The molecular mechanisms underlying the effects of taurine merit further investigation. Its well-established antioxidant properties may counteract oxidative stress, a driver of GIM initiation and progression[38,39]. As a bile acid conjugate, taurine may also neutralize the damaging effects of bile reflux, a recognized trigger of metaplasia[40-43]. In addition, taurine can modulate signaling pathways central to metaplastic transformation, such as the nuclear factor kappa B, signal transducer and activator of transcription 3, or Wnt/β-catenin pathways, thereby promoting a favorable gastric microenvironment[44,45]. Future studies should aim to delineate the direct molecular targets and pathways by which taurine exerts these effects. This study utilized immunohistochemistry with semiquantitative scoring, which provided optimal assessment of protein expression differences across gastric tissue architectures. While techniques such as immunofluorescence could offer enhanced subcellular resolution, the current methodology effectively captured the distinct expression patterns necessary for group comparisons. Future investigations may incorporate higher-resolution approaches to further explore the subcellular distribution of these markers in GIM.

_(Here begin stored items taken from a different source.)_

-- ==== Sys2Proof/Laws/Transport.lean ====
section
/-! SUPPORT. What the shared operations do, each said once: on driven pins they succeed with a closed form. -/

namespace Sys2Proof.Machine

variable {s : State}

/-- The state after bus activity that ends on a sent byte: STB at a level, CLK high, DIO at a level, the byte in the shift
value, the events appended. -/
def onBus (stb : Level) (events : List Event) (dio : Level) (v : Byte) (s : State) : State :=
  { s with
    stb := ⟨.out, stb⟩
    clk := ⟨.out, .hi⟩
    dio := ⟨.out, dio⟩
    shift := v
    bitCount := 7
    events := events.reverse ++ s.events }

/-- The state after one sent bit-cell. -/
def afterCells (events : List Event) (dio : PinState) (shift : Byte) (bits : BitVec 3) (s : State) : State :=
  { s with
    clk := ⟨.out, .hi⟩
    dio := dio
    shift := shift
    bitCount := bits
    events := events.reverse ++ s.events }

@[simp] theorem onBus_onBus (b c : Level) (e f : List Event) (d g : Level) (v w : Byte) :
    onBus c f g w (onBus b e d v s) = onBus c (e ++ f) g w s := by simp [onBus]

@[simp] theorem onBus_driven (b : Level) (e : List Event) (d : Level) (v : Byte) : PinsDriven (onBus b e d v s) :=
  ⟨rfl, rfl, rfl⟩

@[simp] theorem onBus_font (b : Level) (e : List Event) (d : Level) (v : Byte) : (onBus b e d v s).font = s.font := (rfl)

@[simp] theorem onBus_trace (b : Level) (e : List Event) (d : Level) (v : Byte) :
    (onBus b e d v s).trace = s.trace ++ e := by simp [onBus, State.trace]

@[simp] theorem onBus_emit (b : Level) (e : List Event) (d : Level) (v : Byte) (x : Event) :
    onBus b e d v (emit x s) = onBus b (x :: e) d v s := by simp [onBus, emit]

theorem pinWrite_driven (p : Pin) (v : Bool) (h : (s.pin p).dir = .out) :
    pinWrite p v s = .ok (emit (.wr p v) (setPin p ⟨.out, levelOf v⟩ s)) := if_pos h

theorem pinWrite_undriven (p : Pin) (v : Bool) (h : (s.pin p).dir ≠ .out) :
    pinWrite p v s = .error (.model (.pinNotOutput p)) := if_neg h

theorem sendBit_driven (v : Byte) (i : Nat) (hc : s.clk.dir = .out) (hd : s.dio.dir = .out) :
    sendBit v s i = .ok (afterCells (sentCell (v.getLsbD i)) ⟨.out, levelOf (v.getLsbD i)⟩ s.shift (BitVec.ofNat 3 i) s) := by
  simp [sendBit, pinWrite, hc, hd, bind, Except.bind, afterCells, sentCell, setPin, emit, State.pin, levelOf]

/-- SEND_BYTE on driven pins: 24 events, CLK high, DIO at bit 7 (40_transport.md R101). -/
theorem sendByte_driven (v : Byte) (hc : s.clk.dir = .out) (hd : s.dio.dir = .out) :
    sendByte v s = .ok { onBus .hi (sentByte v) (levelOf (v.getLsbD 7)) v s with stb := s.stb } := by
  have cell (i : Nat) (t : State) (hc : t.clk.dir = .out) (hd : t.dio.dir = .out) := sendBit_driven (s := t) v i hc hd
  simp [sendByte, List.range_succ, List.foldlM, bind, Except.bind, cell, hc, hd, afterCells, onBus, sentByte, pure,
    Except.pure]

theorem endFrame_driven (h : s.stb.dir = .out) :
    endFrame s = .ok (emit (.wr .stb true) (setPin .stb ⟨.out, .hi⟩ s)) := pinWrite_driven .stb true h

/-- Opening a frame leaves STB low after the command byte (30_encoding.md R71). -/
theorem openFrame_driven (c : Byte) (h : PinsDriven s) : openFrame c s =
    .ok (onBus .lo (.wr .stb false :: sentByte c) (levelOf (c.getLsbD 7)) c s) := by
  have send := sendByte_driven (s := emit (.wr .stb false) (setPin .stb ⟨.out, .lo⟩ s)) c h.2.1 h.2.2
  simp only [openFrame, beginFrame, pinWrite_driven (s := s) .stb false h.1, bind, Except.bind]
  refine send.trans ?_
  simp [onBus, setPin, emit]

/-- A further byte in an open frame. -/
theorem sendByte_onBus (b : Level) (e : List Event) (d : Level) (v w : Byte) :
    sendByte w (onBus b e d v s) = .ok (onBus b (e ++ sentByte w) (levelOf (w.getLsbD 7)) w s) := by
  rw [sendByte_driven w rfl rfl]; simp [onBus]

theorem endFrame_onBus (b : Level) (e : List Event) (d : Level) (v : Byte) :
    endFrame (onBus b e d v s) = .ok (onBus .hi (e ++ [.wr .stb true]) d v s) := by
  rw [endFrame_driven rfl]; simp [onBus, emit, setPin]

/-- `Cmd(c)` (41_command_protocol.md R114). -/
theorem cmd_driven (c : Byte) (h : PinsDriven s) :
    cmd c s = .ok (onBus .hi (sentFrame [c]) (levelOf (c.getLsbD 7)) c s) := by
  simp [cmd, openFrame_driven c h, bind, Except.bind, endFrame_onBus, sentFrame]

/-- `WriteData(a, d)` (R116). -/
theorem writeData_driven (a : RamAddr) (d : Byte) (h : PinsDriven s) :
    writeData a d s = .ok (onBus .hi (writeFrames a d) (levelOf (d.getLsbD 7)) d s) := by
  simp only [writeData, cmd_driven modeFixedByte h, openFrame_driven _ (onBus_driven _ _ _ _), bind, Except.bind,
    onBus_onBus, sendByte_onBus, endFrame_onBus]
  simp [writeFrames, sentFrame, modeFixedByte, addrByte]

/-- A run of writes is one write after the other. -/
theorem writes_cons (a : Nat → RamAddr) (d : Nat → Byte) (r : Nat) (l : List Nat) (h : PinsDriven s) :
    (r :: l).foldlM (fun s r => writeData (a r) (d r) s) s =
      l.foldlM (fun s r => writeData (a r) (d r) s)
        (onBus .hi (writeFrames (a r) (d r)) (levelOf ((d r).getLsbD 7)) (d r) s) := by
  rw [List.foldlM_cons, writeData_driven _ _ h]; rfl

/-! ### Receiving -/

/-- The state after receiving `n` bits inside a frame with DIO an input: the events appended, the shift value and counter
moved, `n` samples taken. -/
def afterReceive (events : List Event) (shift : Byte) (bits : BitVec 3) (n : Nat) (s : State) : State :=
  { s with
    clk := ⟨.out, .hi⟩
    shift := shift
    bitCount := bits
    dioLevels := s.dioLevels.drop n
    sampleCount := s.sampleCount + n
    events := events.reverse ++ s.events }

@[simp] theorem afterReceive_then (e f : List Event) (x y : Byte) (b c : BitVec 3) (n m : Nat) :
    afterReceive f y c m (afterReceive e x b n s) = afterReceive (e ++ f) y c (n + m) s := by
  simp [afterReceive, Nat.add_assoc, Nat.add_comm n m]

/-- A state whose environment has moved on by `n` samples presents the samples from `n` on. -/
theorem sampleAt_moved {t : State} {n : Nat} (h : SamplesTaken n s t) (k : Nat) : sampleAt t k = sampleAt s (n + k) := by
  simp [sampleAt, h.1, h.2, List.getElem?_drop, Nat.add_assoc]

@[simp] theorem sampleAt_afterReceive (e : List Event) (x : Byte) (b : BitVec 3) (n k : Nat) :
    sampleAt (afterReceive e x b n s) k = sampleAt s (n + k) := sampleAt_moved ⟨rfl, rfl⟩ k

theorem nextLevel_eq_sampleAt (s : State) : nextLevel s = sampleAt s 0 := by
  cases h : s.dioLevels <;> simp [nextLevel, sampleAt, h]

theorem receiveBit_driven (i : Nat) (hc : s.clk.dir = .out) (hd : s.dio.dir = .inPu) :
    receiveBit s i = .ok (afterReceive (receivedCell (sampleAt s 0)) (shiftIn s.shift (sampleAt s 0))
      (BitVec.ofNat 3 i) 1 s) := by
  rw [← nextLevel_eq_sampleAt]
  simp [receiveBit, pinWrite, pinRead, hc, hd, bind, Except.bind, afterReceive, receivedCell, setPin, emit, State.pin,
    levelOf, takeLevel, nextLevel]

/-- Eight shifts put the first sample in bit 0 and the eighth in bit 7 (40_transport.md R103, R104). -/
theorem shiftIn_eight (b0 b1 b2 b3 b4 b5 b6 b7 : Bool) :
    shiftIn (shiftIn (shiftIn (shiftIn (shiftIn (shiftIn (shiftIn (shiftIn 0 b0) b1) b2) b3) b4) b5) b6) b7
      = byteOfSamples [b0, b1, b2, b3, b4, b5, b6, b7] := by
  revert b0 b1 b2 b3 b4 b5 b6 b7; decide

theorem samplesOfByte_eq (s : State) (j : Nat) : samplesOfByte s j =
    [sampleAt s (8 * j), sampleAt s (8 * j + 1), sampleAt s (8 * j + 2), sampleAt s (8 * j + 3),
     sampleAt s (8 * j + 4), sampleAt s (8 * j + 5), sampleAt s (8 * j + 6), sampleAt s (8 * j + 7)] := (rfl)

@[simp] theorem afterReceive_dio (e : List Event) (x : Byte) (b : BitVec 3) (n : Nat) :
    (afterReceive e x b n s).dio = s.dio := (rfl)

@[simp] theorem afterReceive_clk (e : List Event) (x : Byte) (b : BitVec 3) (n : Nat) :
    (afterReceive e x b n s).clk = ⟨.out, .hi⟩ := (rfl)

@[simp] theorem afterReceive_shift (e : List Event) (x : Byte) (b : BitVec 3) (n : Nat) :
    (afterReceive e x b n s).shift = x := (rfl)

theorem receiveBits_cons (i : Nat) (l : List Nat) (hc : s.clk.dir = .out) (hd : s.dio.dir = .inPu) :
    (i :: l).foldlM receiveBit s = l.foldlM receiveBit (afterReceive (receivedCell (sampleAt s 0))
      (shiftIn s.shift (sampleAt s 0)) (BitVec.ofNat 3 i) 1 s) := by
  rw [List.foldlM_cons, receiveBit_driven i hc hd]; rfl

/-- The eight received bit-cells. -/
theorem receiveBits_driven (hc : s.clk.dir = .out) (hd : s.dio.dir = .inPu) (h0 : s.shift = 0) :
    (List.range 8).foldlM receiveBit s =
      .ok (afterReceive ((samplesOfByte s 0).flatMap receivedCell) (receivedFrom s 0) 7 8 s) := by
  rw [receivedFrom, samplesOfByte_eq, ← shiftIn_eight, show List.range 8 = [0, 1, 2, 3, 4, 5, 6, 7] from rfl]
  simp only [receiveBits_cons, hc, hd, h0, afterReceive_clk, afterReceive_dio, afterReceive_shift, afterReceive_then,
    sampleAt_afterReceive]
  simp [pure, Except.pure]

/-- RECEIVE_BYTE with CLK driven: 26 events, the byte in the shift value, DIO an output at X again (R104). -/
theorem receiveByte_driven (hc : s.clk.dir = .out) :
    receiveByte s = .ok { afterReceive (receivedByte (samplesOfByte s 0)) (receivedFrom s 0) 7 8 s with
      dio := ⟨.out, .x⟩ } := by
  have bits := receiveBits_driven (s := { pinCfg .dio .inPu s with shift := 0 }) hc rfl rfl
  simp only [receiveByte, bind, Except.bind, bits, pure, Except.pure]
  simp [afterReceive, pinCfg, emit, setPin, receivedByte, samplesOfByte, receivedFrom, sampleAt]

/-- The state whose environment has moved on by `n` samples. -/
def moved (n : Nat) (s : State) : State :=
  { s with dioLevels := s.dioLevels.drop n, sampleCount := s.sampleCount + n }

@[simp] theorem moved_moved (n m : Nat) : moved m (moved n s) = moved (n + m) s := by
  simp [moved, Nat.add_assoc]

@[simp] theorem samplesOfByte_moved (m j : Nat) : samplesOfByte (moved (8 * m) s) j = samplesOfByte s (m + j) := by
  simp [samplesOfByte, sampleAt_moved (s := s) (t := moved (8 * m) s) ⟨rfl, rfl⟩, Nat.mul_add, Nat.add_assoc]

/-- Receiving a byte in an open frame. -/
theorem receiveByte_onBus (b : Level) (e : List Event) (d : Level) (v : Byte) :
    receiveByte (onBus b e d v s) =
      .ok (onBus b (e ++ receivedByte (samplesOfByte s 0)) .x (receivedFrom s 0) (moved 8 s)) := by
  rw [receiveByte_driven rfl]
  simp [onBus, afterReceive, moved, receivedFrom, samplesOfByte, sampleAt]

/-- `KeyFrame()` (43_key_scanner.md R160): the four received bytes, 130 events, DIO an output at X, 32 samples taken. -/
theorem keyFrame_driven (h : PinsDriven s) : keyFrame s =
    .ok (receivedFrom s 0, receivedFrom s 1, receivedFrom s 2, receivedFrom s 3,
      onBus .hi (keyFrameEvents ((List.range 4).map (samplesOfByte s))) .x (receivedFrom s 3) (moved 32 s)) := by
  simp only [keyFrame, openFrame_driven keyScanByte h, bind, Except.bind, receiveByte_onBus, endFrame_onBus, pure,
    Except.pure, moved_moved]
  have at1 := samplesOfByte_moved (s := s) 1 0
  have at2 := samplesOfByte_moved (s := s) 2 0
  have at3 := samplesOfByte_moved (s := s) 3 0
  simp only [Nat.mul_one, Nat.reduceMul, Nat.reduceAdd] at at1 at2 at3
  simp [receivedFrom, at1, at2, at3, keyFrameEvents, keyScanByte, List.range_succ, onBus]

/-! ### INIT -/

theorem configurePins_eq (s : State) : configurePins s = .ok { s with
    stb := ⟨.out, .hi⟩
    clk := ⟨.out, .hi⟩
    dio := ⟨.out, .x⟩
    events := configEvents.reverse ++ s.events } := by
  simp [configurePins, pinCfg, pinWrite, State.pin, setPin, emit, bind, Except.bind, configEvents, levelOf]

/-- A run of zero bytes in an open frame. -/
theorem zeros_onBus (b : Level) (i : Nat) (l : List Nat) (e : List Event) (d : Level) (v : Byte) :
    (i :: l).foldlM (fun s _ => sendByte 0 s) (onBus b e d v s) =
      .ok (onBus b (e ++ (List.replicate (l.length + 1) (0 : Byte)).flatMap sentByte) .lo 0 s) := by
  induction l generalizing i e d v with
  | nil =>
    rw [List.foldlM_cons, sendByte_onBus]
    simp only [List.foldlM_nil, List.length_nil, List.replicate, List.flatMap_cons, List.flatMap_nil, List.append_nil]
    rfl
  | cons j l ih =>
    rw [List.foldlM_cons, sendByte_onBus]
    simp only [bind, Except.bind, ih, List.length_cons]
    rw [List.replicate_succ (n := l.length + 1), List.flatMap_cons, List.append_assoc]

theorem clearFrame_driven (h : PinsDriven s) :
    clearFrame s = .ok (onBus .hi (sentFrame (0xC0 :: List.replicate 16 0)) .lo 0 s) := by
  have zeros := zeros_onBus (s := s) .lo 0 (List.range' 1 15) (.wr .stb false :: sentByte (addrByte 0))
    (levelOf ((addrByte 0).getLsbD 7)) (addrByte 0)
  simp only [clearFrame, openFrame_driven _ h, bind, Except.bind]
  rw [show List.range Config.ramSize = 0 :: List.range' 1 15 from rfl, zeros]
  simp only [endFrame_onBus, sentFrame, List.flatMap_cons, List.length_range', List.cons_append, List.append_assoc]
  rfl

/-- INIT's body succeeds from every state (41_command_protocol.md R121). -/
theorem initBody_eq (b : Byte) (s : State) : initBody b s = .ok
    { onBus .hi (initEvents (clampLevel b)) .lo 0 s with
      intensity := clampLevel b
      powerOn := true
      initialized := true } := by
  simp only [initBody, configurePins_eq, bind, Except.bind]
  rw [cmd_driven _ ⟨rfl, rfl, rfl⟩]
  simp only [cmd_driven _ (onBus_driven _ _ _ _), clearFrame_driven (onBus_driven _ _ _ _), onBus_onBus, pure, Except.pure]
  simp [onBus, initEvents, modeAutoByte, displayOnByte]

end Sys2Proof.Machine
end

Despite these encouraging results, limitations remain. While we observed a clear shift in the expression of differentiation markers, the upstream signaling cascades modulated by taurine require elucidation. The optimal dose, treatment duration, and long-term efficacy in humans remain to be established through clinical trials. Furthermore, it is essential to determine whether the protective effects of taurine are consistent across all GIM subtypes or restricted to specific variants.

CONCLUSION

Our study provides strong preclinical evidence supporting taurine as a therapeutic candidate for GIM. Using both a genetic murine model and patient-derived organoids, we demonstrated that taurine markedly attenuated GIM features and restored gastric epithelial identity. Owing to its well-documented safety, affordability, and broad availability, taurine has emerged as a practical and attractive option for clinical translation, either as a dietary supplement or a pharmaceutical intervention to halt the progression of gastric carcinogenesis. These findings establish a solid foundation for future randomized controlled trials to validate taurine as a chemopreventive strategy in patients with this precancerous condition.

Footnotes

Provenance and peer review: Unsolicited article; Externally peer reviewed.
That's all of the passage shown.